▶ [PROBLEM TO SOLVE]
From the listing below, return every line with the string "unavailable" in it.

▶ [EXERCISE MATERIALS]
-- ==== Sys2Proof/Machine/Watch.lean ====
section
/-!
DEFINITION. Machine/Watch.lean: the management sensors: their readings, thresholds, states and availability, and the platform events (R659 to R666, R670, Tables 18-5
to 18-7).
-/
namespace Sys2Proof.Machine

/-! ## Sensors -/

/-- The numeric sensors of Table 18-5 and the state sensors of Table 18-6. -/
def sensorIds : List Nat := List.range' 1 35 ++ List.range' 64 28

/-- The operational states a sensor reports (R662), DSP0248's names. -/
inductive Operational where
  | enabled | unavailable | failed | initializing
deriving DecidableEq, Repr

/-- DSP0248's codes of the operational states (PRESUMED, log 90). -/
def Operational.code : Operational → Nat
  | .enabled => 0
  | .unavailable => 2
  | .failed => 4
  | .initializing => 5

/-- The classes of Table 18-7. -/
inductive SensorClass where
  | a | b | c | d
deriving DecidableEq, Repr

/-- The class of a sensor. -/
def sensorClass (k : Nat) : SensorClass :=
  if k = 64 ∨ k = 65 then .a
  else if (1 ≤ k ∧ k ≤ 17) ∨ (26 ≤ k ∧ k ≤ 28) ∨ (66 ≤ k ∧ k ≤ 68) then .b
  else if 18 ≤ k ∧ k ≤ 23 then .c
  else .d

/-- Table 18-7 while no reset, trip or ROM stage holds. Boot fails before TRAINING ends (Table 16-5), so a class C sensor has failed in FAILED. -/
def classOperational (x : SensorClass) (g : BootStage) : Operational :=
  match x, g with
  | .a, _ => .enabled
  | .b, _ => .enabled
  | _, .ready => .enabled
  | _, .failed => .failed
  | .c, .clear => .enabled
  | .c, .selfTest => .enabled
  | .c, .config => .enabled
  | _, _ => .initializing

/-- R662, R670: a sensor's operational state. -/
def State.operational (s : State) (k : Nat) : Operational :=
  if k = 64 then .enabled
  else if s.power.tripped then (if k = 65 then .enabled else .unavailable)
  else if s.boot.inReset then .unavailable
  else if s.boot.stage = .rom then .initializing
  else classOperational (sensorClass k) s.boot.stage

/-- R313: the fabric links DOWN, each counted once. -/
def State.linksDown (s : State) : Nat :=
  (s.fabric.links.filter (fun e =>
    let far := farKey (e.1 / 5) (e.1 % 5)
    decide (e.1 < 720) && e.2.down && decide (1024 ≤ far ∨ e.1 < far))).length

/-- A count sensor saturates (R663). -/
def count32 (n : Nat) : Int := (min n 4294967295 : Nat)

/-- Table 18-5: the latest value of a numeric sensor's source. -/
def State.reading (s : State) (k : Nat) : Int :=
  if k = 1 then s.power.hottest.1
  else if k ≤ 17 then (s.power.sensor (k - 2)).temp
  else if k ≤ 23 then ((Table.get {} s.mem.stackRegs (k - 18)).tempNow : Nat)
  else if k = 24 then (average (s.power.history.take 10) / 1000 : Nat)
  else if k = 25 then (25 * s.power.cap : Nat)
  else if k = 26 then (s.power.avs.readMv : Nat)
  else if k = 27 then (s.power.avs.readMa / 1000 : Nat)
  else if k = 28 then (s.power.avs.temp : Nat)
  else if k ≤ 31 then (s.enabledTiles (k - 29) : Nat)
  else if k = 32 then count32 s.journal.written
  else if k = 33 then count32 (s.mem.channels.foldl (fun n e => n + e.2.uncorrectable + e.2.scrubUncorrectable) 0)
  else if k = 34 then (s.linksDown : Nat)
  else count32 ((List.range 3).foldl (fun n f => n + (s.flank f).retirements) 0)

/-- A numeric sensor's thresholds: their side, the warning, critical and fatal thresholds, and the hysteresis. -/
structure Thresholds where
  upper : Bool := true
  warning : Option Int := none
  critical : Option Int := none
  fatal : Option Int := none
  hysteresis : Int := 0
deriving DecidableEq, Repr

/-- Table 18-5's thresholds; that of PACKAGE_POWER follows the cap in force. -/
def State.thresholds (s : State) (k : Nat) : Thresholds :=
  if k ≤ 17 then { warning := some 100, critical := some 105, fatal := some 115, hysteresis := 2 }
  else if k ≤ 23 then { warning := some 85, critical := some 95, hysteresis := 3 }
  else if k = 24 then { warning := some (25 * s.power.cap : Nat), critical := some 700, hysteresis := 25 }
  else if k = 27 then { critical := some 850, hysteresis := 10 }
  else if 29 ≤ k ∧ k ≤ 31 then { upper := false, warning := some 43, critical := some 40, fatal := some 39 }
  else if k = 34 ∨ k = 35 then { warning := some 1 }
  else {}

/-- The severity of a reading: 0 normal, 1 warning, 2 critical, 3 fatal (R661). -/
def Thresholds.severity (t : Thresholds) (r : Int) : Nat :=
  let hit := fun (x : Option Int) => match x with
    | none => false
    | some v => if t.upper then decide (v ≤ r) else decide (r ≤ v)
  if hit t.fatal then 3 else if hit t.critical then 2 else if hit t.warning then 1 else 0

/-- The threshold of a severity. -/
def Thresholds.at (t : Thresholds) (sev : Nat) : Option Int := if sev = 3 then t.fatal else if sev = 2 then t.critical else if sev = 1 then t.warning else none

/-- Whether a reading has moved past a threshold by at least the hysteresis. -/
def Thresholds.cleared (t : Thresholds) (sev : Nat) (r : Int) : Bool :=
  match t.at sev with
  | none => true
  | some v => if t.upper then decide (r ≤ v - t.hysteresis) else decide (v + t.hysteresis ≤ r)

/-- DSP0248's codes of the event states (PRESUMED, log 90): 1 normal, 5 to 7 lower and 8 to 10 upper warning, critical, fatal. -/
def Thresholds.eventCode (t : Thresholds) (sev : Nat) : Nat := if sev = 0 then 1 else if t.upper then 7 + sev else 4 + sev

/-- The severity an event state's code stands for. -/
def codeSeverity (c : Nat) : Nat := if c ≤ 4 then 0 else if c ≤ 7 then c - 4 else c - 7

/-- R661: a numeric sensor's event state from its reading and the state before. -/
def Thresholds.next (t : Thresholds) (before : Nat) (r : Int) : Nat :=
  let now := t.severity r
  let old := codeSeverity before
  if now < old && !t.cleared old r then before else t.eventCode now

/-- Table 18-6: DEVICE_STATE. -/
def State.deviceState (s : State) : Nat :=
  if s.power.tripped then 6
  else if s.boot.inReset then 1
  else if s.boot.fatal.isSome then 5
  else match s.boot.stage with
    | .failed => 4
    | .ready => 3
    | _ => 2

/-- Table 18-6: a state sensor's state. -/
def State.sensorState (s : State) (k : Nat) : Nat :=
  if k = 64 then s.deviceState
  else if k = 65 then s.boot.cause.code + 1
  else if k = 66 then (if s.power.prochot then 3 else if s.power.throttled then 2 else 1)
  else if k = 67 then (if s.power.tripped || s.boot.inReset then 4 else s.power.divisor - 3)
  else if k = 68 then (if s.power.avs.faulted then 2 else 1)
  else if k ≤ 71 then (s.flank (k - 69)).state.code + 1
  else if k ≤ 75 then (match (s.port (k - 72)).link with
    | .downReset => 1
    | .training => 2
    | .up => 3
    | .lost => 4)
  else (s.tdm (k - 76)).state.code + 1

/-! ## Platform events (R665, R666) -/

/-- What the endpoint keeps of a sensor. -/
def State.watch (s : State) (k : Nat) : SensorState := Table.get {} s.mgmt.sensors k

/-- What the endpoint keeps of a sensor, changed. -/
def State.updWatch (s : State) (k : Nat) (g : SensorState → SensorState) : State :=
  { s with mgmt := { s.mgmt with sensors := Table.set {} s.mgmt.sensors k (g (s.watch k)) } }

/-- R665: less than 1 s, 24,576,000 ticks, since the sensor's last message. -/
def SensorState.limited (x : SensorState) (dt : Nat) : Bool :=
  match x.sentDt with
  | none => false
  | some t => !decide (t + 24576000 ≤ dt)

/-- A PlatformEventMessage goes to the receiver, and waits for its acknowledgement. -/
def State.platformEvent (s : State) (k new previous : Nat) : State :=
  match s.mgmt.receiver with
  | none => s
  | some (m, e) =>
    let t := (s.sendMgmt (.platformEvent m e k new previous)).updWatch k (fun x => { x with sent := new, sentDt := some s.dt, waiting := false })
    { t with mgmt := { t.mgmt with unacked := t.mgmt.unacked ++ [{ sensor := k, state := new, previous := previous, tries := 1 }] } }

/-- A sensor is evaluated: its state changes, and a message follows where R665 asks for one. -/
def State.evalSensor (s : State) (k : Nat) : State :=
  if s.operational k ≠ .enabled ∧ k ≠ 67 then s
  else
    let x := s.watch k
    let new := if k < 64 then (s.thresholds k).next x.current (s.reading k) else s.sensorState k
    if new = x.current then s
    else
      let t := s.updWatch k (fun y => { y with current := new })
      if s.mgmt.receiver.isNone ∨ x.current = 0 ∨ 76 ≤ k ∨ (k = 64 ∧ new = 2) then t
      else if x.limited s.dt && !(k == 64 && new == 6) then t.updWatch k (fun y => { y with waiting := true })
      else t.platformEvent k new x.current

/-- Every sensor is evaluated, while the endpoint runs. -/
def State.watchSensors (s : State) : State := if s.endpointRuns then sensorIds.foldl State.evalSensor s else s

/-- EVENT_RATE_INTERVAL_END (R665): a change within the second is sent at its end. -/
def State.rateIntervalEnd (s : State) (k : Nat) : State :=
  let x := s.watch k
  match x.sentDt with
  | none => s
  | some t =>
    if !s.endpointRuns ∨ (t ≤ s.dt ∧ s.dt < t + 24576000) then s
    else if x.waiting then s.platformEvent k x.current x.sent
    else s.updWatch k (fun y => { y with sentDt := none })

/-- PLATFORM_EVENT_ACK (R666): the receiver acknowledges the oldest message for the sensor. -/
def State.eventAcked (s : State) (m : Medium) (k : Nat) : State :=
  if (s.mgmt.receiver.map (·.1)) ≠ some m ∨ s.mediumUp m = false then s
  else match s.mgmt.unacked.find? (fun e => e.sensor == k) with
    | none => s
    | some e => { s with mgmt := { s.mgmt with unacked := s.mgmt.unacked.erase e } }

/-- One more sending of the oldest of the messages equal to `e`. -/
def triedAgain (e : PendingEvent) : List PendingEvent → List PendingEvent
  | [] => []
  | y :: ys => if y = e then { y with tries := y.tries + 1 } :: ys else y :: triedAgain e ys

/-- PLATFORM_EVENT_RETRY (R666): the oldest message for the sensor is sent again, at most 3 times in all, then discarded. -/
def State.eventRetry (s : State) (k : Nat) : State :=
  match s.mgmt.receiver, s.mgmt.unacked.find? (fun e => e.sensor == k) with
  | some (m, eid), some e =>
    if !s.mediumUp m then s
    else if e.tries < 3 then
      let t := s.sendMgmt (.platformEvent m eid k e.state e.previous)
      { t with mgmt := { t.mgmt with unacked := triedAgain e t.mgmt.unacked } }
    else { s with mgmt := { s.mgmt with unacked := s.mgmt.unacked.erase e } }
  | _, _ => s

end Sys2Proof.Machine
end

▶ [OUTPUT FOR THIS TASK]
  | enabled | unavailable | failed | initializing
  | .unavailable => 2
  else if s.power.tripped then (if k = 65 then .enabled else .unavailable)
  else if s.boot.inReset then .unavailable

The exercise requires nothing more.